I know - ours more than doubled as we are 8.5mtrs. Its now cheaper to get the EuroTunnel carnet equivalent and even the booking clerk mentioned it was cheaper to book three seperate return journeys on Sea France than it is to use the Carnet. 

I'll bet they don't get many takers this coming year.


----------



## searider (Jul 8, 2008)

[size
=18] [/size] :roll: cant ever find any good offers from euro tunnel always £100 plus never paidabove £68 return early autuum or spring pick times to cross


----------



## Vennwood (Feb 4, 2007)

Sorry I didn't explain myself very well

If your Mh is longer than 5.5 mtrs then it may be cheaper to use the EuroTunnel carnet as there are no length supplements. If your MH is less than 5.5 mtrs then maybe SF is better. With EuroTunnel they have cheaper times at unsociable hours. Anyway the cheapest quote I got was through the Caravan Club.

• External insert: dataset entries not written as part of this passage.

-- ==== Sys2Proof/Laws/PerInstr.lean ====
section
/-! SUPPORT. One family of statements made per instruction: the cells of the encoding, held against the table of
operand kinds that WellFormed.lean writes down apart from the encoder. -/

namespace Sys2Proof.Laws.EncodedShape

/-- The opcode cell has operand kinds, there is one cell for each, each valid for its kind, and the length
is 1 plus their number (30_encoding.md R73, R83, R85). -/
def Statement (i : Instr) : Prop :=
  ∃ kinds, operandKinds (opcodeCell i).toNat = some kinds ∧
    operandCellsOk kinds (operandCells i) = true ∧ i.length = 1 + kinds.length

end Sys2Proof.Laws.EncodedShape

namespace Sys2Proof

/-- A dest and two sources: the shape of format F3. -/
theorem operandCellsOk_dss (d : RegIndex) (a b : Source) :
    operandCellsOk [.dest, .source, .source] [registerCell d, sourceCell a, sourceCell b] = true := by
  simp [operandCellsOk, operandCellOk_registerCell, operandCellOk_sourceCell]

theorem operandCellsOk_ds (d : RegIndex) (a : Source) :
    operandCellsOk [.dest, .source] [registerCell d, sourceCell a] = true := by
  simp [operandCellsOk, operandCellOk_registerCell, operandCellOk_sourceCell]

theorem operandCellsOk_ss (a b : Source) :
    operandCellsOk [.source, .source] [sourceCell a, sourceCell b] = true := by
  simp [operandCellsOk, operandCellOk_sourceCell]

theorem operandCellsOk_d (d : RegIndex) : operandCellsOk [.dest] [registerCell d] = true := by
  simp [operandCellsOk, operandCellOk_registerCell]

theorem operandCellsOk_s (a : Source) : operandCellsOk [.source] [sourceCell a] = true := by
  simp [operandCellsOk, operandCellOk_sourceCell]

end Sys2Proof

theorem Sys2Proof.Laws.EncodedShape.halt :
    Sys2Proof.Laws.EncodedShape.Statement Sys2Proof.Instr.halt :=
  ⟨_, rfl, rfl, rfl⟩

theorem Sys2Proof.Laws.EncodedShape.set (d : RegIndex) (a : Source) :
    Sys2Proof.Laws.EncodedShape.Statement (Sys2Proof.Instr.set d a) :=
  ⟨_, rfl, Sys2Proof.operandCellsOk_ds d a, rfl⟩

theorem Sys2Proof.Laws.EncodedShape.push (a : Source) :
    Sys2Proof.Laws.EncodedShape.Statement (Sys2Proof.Instr.push a) :=
  ⟨_, rfl, Sys2Proof.operandCellsOk_s a, rfl⟩

theorem Sys2Proof.Laws.EncodedShape.pop (d : RegIndex) :
    Sys2Proof.Laws.EncodedShape.Statement (Sys2Proof.Instr.pop d) :=
  ⟨_, rfl, Sys2Proof.operandCellsOk_d d, rfl⟩

theorem Sys2Proof.Laws.EncodedShape.eq (d : RegIndex) (a b : Source) :
    Sys2Proof.Laws.EncodedShape.Statement (Sys2Proof.Instr.eq d a b) :=
  ⟨_, rfl, Sys2Proof.operandCellsOk_dss d a b, rfl⟩

theorem Sys2Proof.Laws.EncodedShape.gt (d : RegIndex) (a b : Source) :
    Sys2Proof.Laws.EncodedShape.Statement (Sys2Proof.Instr.gt d a b) :=
  ⟨_, rfl, Sys2Proof.operandCellsOk_dss d a b, rfl⟩

theorem Sys2Proof.Laws.EncodedShape.jmp (t : Source) :
    Sys2Proof.Laws.EncodedShape.Statement (Sys2Proof.Instr.jmp t) :=
  ⟨_, rfl, Sys2Proof.operandCellsOk_s t, rfl⟩

theorem Sys2Proof.Laws.EncodedShape.jt (c t : Source) :
    Sys2Proof.Laws.EncodedShape.Statement (Sys2Proof.Instr.jt c t) :=
  ⟨_, rfl, Sys2Proof.operandCellsOk_ss c t, rfl⟩

theorem Sys2Proof.Laws.EncodedShape.jf (c t : Source) :
    Sys2Proof.Laws.EncodedShape.Statement (Sys2Proof.Instr.jf c t) :=
  ⟨_, rfl, Sys2Proof.operandCellsOk_ss c t, rfl⟩

theorem Sys2Proof.Laws.EncodedShape.add (d : RegIndex) (a b : Source) :
    Sys2Proof.Laws.EncodedShape.Statement (Sys2Proof.Instr.add d a b) :=
  ⟨_, rfl, Sys2Proof.operandCellsOk_dss d a b, rfl⟩

theorem Sys2Proof.Laws.EncodedShape.mult (d : RegIndex) (a b : Source) :
    Sys2Proof.Laws.EncodedShape.Statement (Sys2Proof.Instr.mult d a b) :=
  ⟨_, rfl, Sys2Proof.operandCellsOk_dss d a b, rfl⟩

theorem Sys2Proof.Laws.EncodedShape.mod (d : RegIndex) (a b : Source) :
    Sys2Proof.Laws.EncodedShape.Statement (Sys2Proof.Instr.mod d a b) :=
  ⟨_, rfl, Sys2Proof.operandCellsOk_dss d a b, rfl⟩

theorem Sys2Proof.Laws.EncodedShape.and (d : RegIndex) (a b : Source) :
    Sys2Proof.Laws.EncodedShape.Statement (Sys2Proof.Instr.and d a b) :=
  ⟨_, rfl, Sys2Proof.operandCellsOk_dss d a b, rfl⟩

theorem Sys2Proof.Laws.EncodedShape.or (d : RegIndex) (a b : Source) :
    Sys2Proof.Laws.EncodedShape.Statement (Sys2Proof.Instr.or d a b) :=
  ⟨_, rfl, Sys2Proof.operandCellsOk_dss d a b, rfl⟩

theorem Sys2Proof.Laws.EncodedShape.not (d : RegIndex) (a : Source) :
    Sys2Proof.Laws.EncodedShape.Statement (Sys2Proof.Instr.not d a) :=
  ⟨_, rfl, Sys2Proof.operandCellsOk_ds d a, rfl⟩

theorem Sys2Proof.Laws.EncodedShape.rmem (d : RegIndex) (a : Source) :
    Sys2Proof.Laws.EncodedShape.Statement (Sys2Proof.Instr.rmem d a) :=
  ⟨_, rfl, Sys2Proof.operandCellsOk_ds d a, rfl⟩

theorem Sys2Proof.Laws.EncodedShape.wmem (a v : Source) :
    Sys2Proof.Laws.EncodedShape.Statement (Sys2Proof.Instr.wmem a v) :=
  ⟨_, rfl, Sys2Proof.operandCellsOk_ss a v, rfl⟩

theorem Sys2Proof.Laws.EncodedShape.call (t : Source) :
    Sys2Proof.Laws.EncodedShape.Statement (Sys2Proof.Instr.call t) :=
  ⟨_, rfl, Sys2Proof.operandCellsOk_s t, rfl⟩

theorem Sys2Proof.Laws.EncodedShape.ret :
    Sys2Proof.Laws.EncodedShape.Statement Sys2Proof.Instr.ret :=
  ⟨_, rfl, rfl, rfl⟩

theorem Sys2Proof.Laws.EncodedShape.out (a : Source) :
    Sys2Proof.Laws.EncodedShape.Statement (Sys2Proof.Instr.out a) :=
  ⟨_, rfl, Sys2Proof.operandCellsOk_s a, rfl⟩

theorem Sys2Proof.Laws.EncodedShape.input (d : RegIndex) :
    Sys2Proof.Laws.EncodedShape.Statement (Sys2Proof.Instr.input d) :=
  ⟨_, rfl, Sys2Proof.operandCellsOk_d d, rfl⟩

theorem Sys2Proof.Laws.EncodedShape.noop :
    Sys2Proof.Laws.EncodedShape.Statement Sys2Proof.Instr.noop :=
  ⟨_, rfl, rfl, rfl⟩
end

In the end I used Tesco vouchers and going through the tunnel for free (not exactly but you know what I mean)


----------



## NicknClair (May 18, 2006)

Thanks for the tip on Eurotunnel, as was going to use ferry now we've recently changed the van and are now over 7m. 
Sitting down with the wife to plan for August, so now armed with more info ta 8)


----------



## neilanddot (Apr 4, 2008)

*Re: seafrance ferries*



searider said:


> [siz[col
> i see that seafrance have now put a supplement on carnets for motorhomes last year £186 3 crossings next year £261 for over 5.50 m


How stupid is that, don't they want to book a number of crossings at one go ?


----------



## rebbyvid (Apr 10, 2006)

Just done a quote and as a Bon Voyage Privilage' member (not sure why) going out on sat 19th june at 20.00pm and coming back at 8.45am on the 30th June total price £38 (ammendable)Dover -Calais so looks like i will be taking that price and chance them staying staying afloat.
Rob


----------



## Exem (Mar 12, 2006)

I have just checked the SeaFrance website and I think the information in the first message of this thread is wrong. 

It says:
"This offer is not available for vans and supplements apply for motorhomes (for certain dates and for motorhomes over 6.5 metres in length)"

So it looks like it's for MHs over 6.5m not 5.5m as claimed.


----------



## Vennwood (Feb 4, 2007)

Exem said:


> I have just checked the SeaFrance website and I think the information in the first message of this thread is wrong.
> 
> It says:
> "This offer is not available for vans and supplements apply for motorhomes (for certain dates and for motorhomes over 6.5 metres in length)"
> ...


It was 5.5m - its just that SF are in the middle of a sales campaign and have changed the rules. They have seriously dropped their prices and amended the MH length. In addition the supplement is much more reasonable. This must be in retaliation to EuroT and P&O who have also changed their pricing structure

All good stuff - at this rate they will be paying us to use the ferries soon


----------